Exercise requirements. Once you find the line with "rcases fget_cases Wq.reset" in the data that follows, repeat it and every line after it exactly, through the line with "theorem test_wf_sensor_lists : (Instr.sensorSample".

+++ Data provided

-- ==== Sys2Proof/Tests/Slice0.lean ====
section
/-! SUPPORT. The author's own tests: commands that are ill formed, worked results of a few commands of each family from the
spec's words, and for each statement of Certificates/Slice0 a concrete state and operands that meet its hypotheses, clause by
clause. -/

namespace Sys2Proof.Machine.Tests

/- Each test is checked before the next one begins, so that few threads run at a time. -/
set_option Elab.async false

/-! ### Small states -/

/-- The module in service: powered, at stage 0x0B, with rank 5. -/
def live : State :=
  let d := State.reset.dev
  { State.reset with dev := { d with
    mgt := { d.mgt with powered := true, pwrGood := true, ready := true, stage := 11, rankValid := true, rank := 5, waves := 14 }
    str := { d.str with locks := 0x7F, selftestOk := true, keysHeld := true, drbgOk := true } } }

def onTheChip (f : Chip → Chip) (s : State) : State := { s with dev := { s.dev with chip := f s.dev.chip } }
def onTheDev (f : Dev → Dev) (s : State) : State := { s with dev := f s.dev }

/-- A start-up stage. -/
def stageAt (n : Nat) : State := onTheDev (fun d => { d with mgt := { d.mgt with stage := .ofNat 8 n, ready := false, waves := 0 } }) live

/-- A descriptor from its bytes' values: first byte, value. -/
def mkDesc (cls op : Nat) (l : List (Nat × Nat)) : Desc :=
  .ofNat 1024 (((1, cls) :: (2, op) :: l).foldl (fun n x => n + x.2 * 2 ^ (8 * x.1)) 0)

/-- A started entry. -/
def ent (id : Nat) (d : Desc) : Entry := { ownerEntry with id := id, desc := d }

/-- The module in service with these entries. -/
def withEnts (es : List Entry) : State :=
  onTheChip (fun c => { c with ory := { c.ory with entries := es, nextId := 100 } }) live

/-- The module in service with one started operation, entry 1. -/
def withOp (cls op : Nat) (l : List (Nat × Nat)) : State := withEnts [ent 1 (mkDesc cls op l)]

/-- The outcome's state; the state itself where there is none. -/
def after (i : Instr) (s : State) : State :=
  match exec i s with
  | .next t => t
  | _ => s

def refused (i : Instr) (s : State) : Bool :=
  match exec i s with
  | .refused .noSuchUnit => true
  | _ => false

def goes : Pre → Bool
  | .go _ => true
  | _ => false

theorem goes_iff (p : Pre) (h : goes p = true) : ∃ c, p = .go c := by
  cases p with
  | go c => exact ⟨c, rfl⟩
  | stop st c => simp [goes] at h
  | wait c => simp [goes] at h

theorem idsDistinct_of (c : Chip) (h1 : (c.ory.entries.map (·.id)).Nodup) (h2 : ∀ e ∈ c.ory.entries, e.id < c.ory.nextId)
    (h3 : (c.ory.wqs.all fun x => x.2.direct.all fun k => decide (k < c.ory.nextId)) = true) : IdsDistinct c := by
  refine ⟨h1, h2, fun q k hk => ?_⟩
  rcases fget_cases Wq.reset c.ory.wqs q with h | h
  · rw [Chip.wq, h] at hk; exact absurd hk (by simp [Wq.reset])
  · have := List.all_eq_true.mp h3 _ h
    rw [Chip.wq] at hk
    simpa [hk] using this

/-! ### Ill-formed commands: one for each check of WellFormed.lean -/

theorem test_wf_sensor_lists : (Instr.sensorSample [1] [] (List.replicate 8 0)).wf = false := by decide +kernel
theorem test_wf_band : (Instr.bandOff 14).wf = false := by decide
theorem test_wf_tile : (Instr.coreWatchdog 112).wf = false := by decide
theorem test_wf_word : (Instr.tileUncorrectable 111 0x41400).wf = false := by decide
theorem test_wf_windows : (Instr.hbm 0 0 []).wf = false := by decide +kernel
theorem test_wf_lanes : (Instr.qualification [] []).wf = false := by decide
theorem test_wf_passes : (Instr.firmware 16 [] []).wf = false := by decide
theorem test_wf_overlay : (Instr.overlays [112]).wf = false := by decide
theorem test_wf_selftest : (Instr.selfTest []).wf = false := by decide
theorem test_wf_offset : (Instr.configurationRequest 2 none).wf = false := by decide
theorem test_wf_read_line : (Instr.hostHdmRead 32).wf = false := by decide
theorem test_wf_write_line : (Instr.hostHdmWrite 0x4800000000 0 0).wf = false := by decide
theorem test_wf_snoop_line : (Instr.backInvalidateCompletion 65 none).wf = false := by decide
theorem test_wf_frame : (Instr.frameReceive 0 ⟨0, []⟩ []).wf = false := by decide
theorem test_wf_granule : (Instr.scrubRead 0x48000000 []).wf = false := by decide
theorem test_wf_register : (Instr.readClear (.bar0, 4)).wf = false := by decide
theorem test_wf_bar : (Instr.registerWrite .bar4 0x40000 false 0).wf = false := by decide

/-! ### Worked results -/

/-- R627: CAPABILITY is 0xD0, and PMBUS_REVISION 0x33. -/
theorem test_capability : (after .pmbusRevision (after .capability live)).dev.chip.out = [.pmbus [0xD0], .pmbus [0x33]] := by
  decide +kernel

/-- R629: 499 W leaves cap_w at its 2,000 W of reset, and 500 W is taken. -/
theorem test_cap : (after (.mfrPowerCap (some 499)) live).dev.tel.capW = 2000 ∧
    (after (.mfrPowerCap (some 500)) live).dev.tel.capW = 500 := by decide +kernel

/-- R423: a set of a set flag overruns; a clear leaves the overrun. -/
theorem test_flag_overrun :
    let s := after (.flagClearWrite 3 1) (after (.flagSetWrite 3 1) (after (.flagSetWrite 3 1) live))
    flagSet s.dev.chip 192 = false ∧ s.dev.chip.vsp.overrun.getLsbD 192 = true ∧ s.dev.chip.vsp.sets = 1 := by decide +kernel

/-- R404: FILL writes its pattern, byte by byte from the operation's first byte on. -/
theorem test_fill :
    let s := after (.fill 1 1) (withOp 4 2 [(48, 0x1000), (56, 6), (80, 6), (92, 0x44332211)])
    readBytes s.dev.chip 0x1000 7 = [0x11, 0x22, 0x33, 0x44, 0x11, 0x22, 0] ∧
      ((entryOf s.dev.chip 1).map (·.phase)) = some .done := by decide +kernel

/-- R232, R248: a DROP of a stack that is not open ends with ACCESS. -/
theorem test_stack_closed : ((entryOf (after (.drop 1) (withOp 11 4 [])).dev.chip 1).map (·.status)) = some 0x0E := by decide +kernel

/-- R503: COMPUTE_RESET_DONE clears compute_reset and sets reset_done. -/
theorem test_reset_done :
    let s := after .computeResetDone (after (.computeReset 1) live)
    s.dev.mgt.computeReset = false ∧ s.dev.mgt.evt.getLsbD 1 = true := by decide +kernel

/-- R593: a sensor halts the Strongroom and clears its keys. -/
theorem test_tamper : (after (.tamper 0) live).dev.str.halted = true ∧ (after (.tamper 0) live).dev.str.keysHeld = false := by
  decide +kernel

/-- R566: a token is added to the 512 of the start. -/
theorem test_token : (after .tokenRefill live).dev.chip.dbk.tokens = 513 := by decide +kernel

/-- R488: an enable of an entry that names no size is ignored. -/
theorem test_aperture : (after (.apertureEntryWrite 2 0 1) live).dev.chip.cxl.apers = [] := by decide +kernel

/-- R622: at 98 °C a band's step rises by one. -/
theorem test_hot_band :
    let s := after (.thermalThrottleStep 0) (after (.sensorSample (List.replicate 112 (98 * 16)) [] (List.replicate 8 0)) live)
    (s.dev.band 0).thermalStep = 1 := by decide +kernel

/-- R463: a request for another rank is answered MISROUTE, 4, and counted. -/
theorem test_misroute :
    let s := after (.read ⟨0, 6, 9, 1, false, requestBody 0 16 []⟩) live
    s.dev.chip.fab.misroute = 1 ∧ (s.dev.chip.port 0).waiting.map (·.2.body.head?) = [some 4] := by decide +kernel

/-- R344, R346: the scrub poisons a word that it cannot correct. -/
theorem test_scrub : poisonedAt (after (.scrubRead 2 [⟨35, [0, 8]⟩]) live).dev.chip (2 * 256 + 48) = true := by decide +kernel

/-- R4: there is no band 14. -/
theorem test_no_band : refused (.bandOff 14) live = true := by decide +kernel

++++++

Exercise answer.
  rcases fget_cases Wq.reset c.ory.wqs q with h | h
  · rw [Chip.wq, h] at hk; exact absurd hk (by simp [Wq.reset])
  · have := List.all_eq_true.mp h3 _ h
    rw [Chip.wq] at hk
    simpa [hk] using this

/-! ### Ill-formed commands: one for each check of WellFormed.lean -/

theorem test_wf_sensor_lists : (Instr.sensorSample [1] [] (List.replicate 8 0)).wf = false := by decide +kernel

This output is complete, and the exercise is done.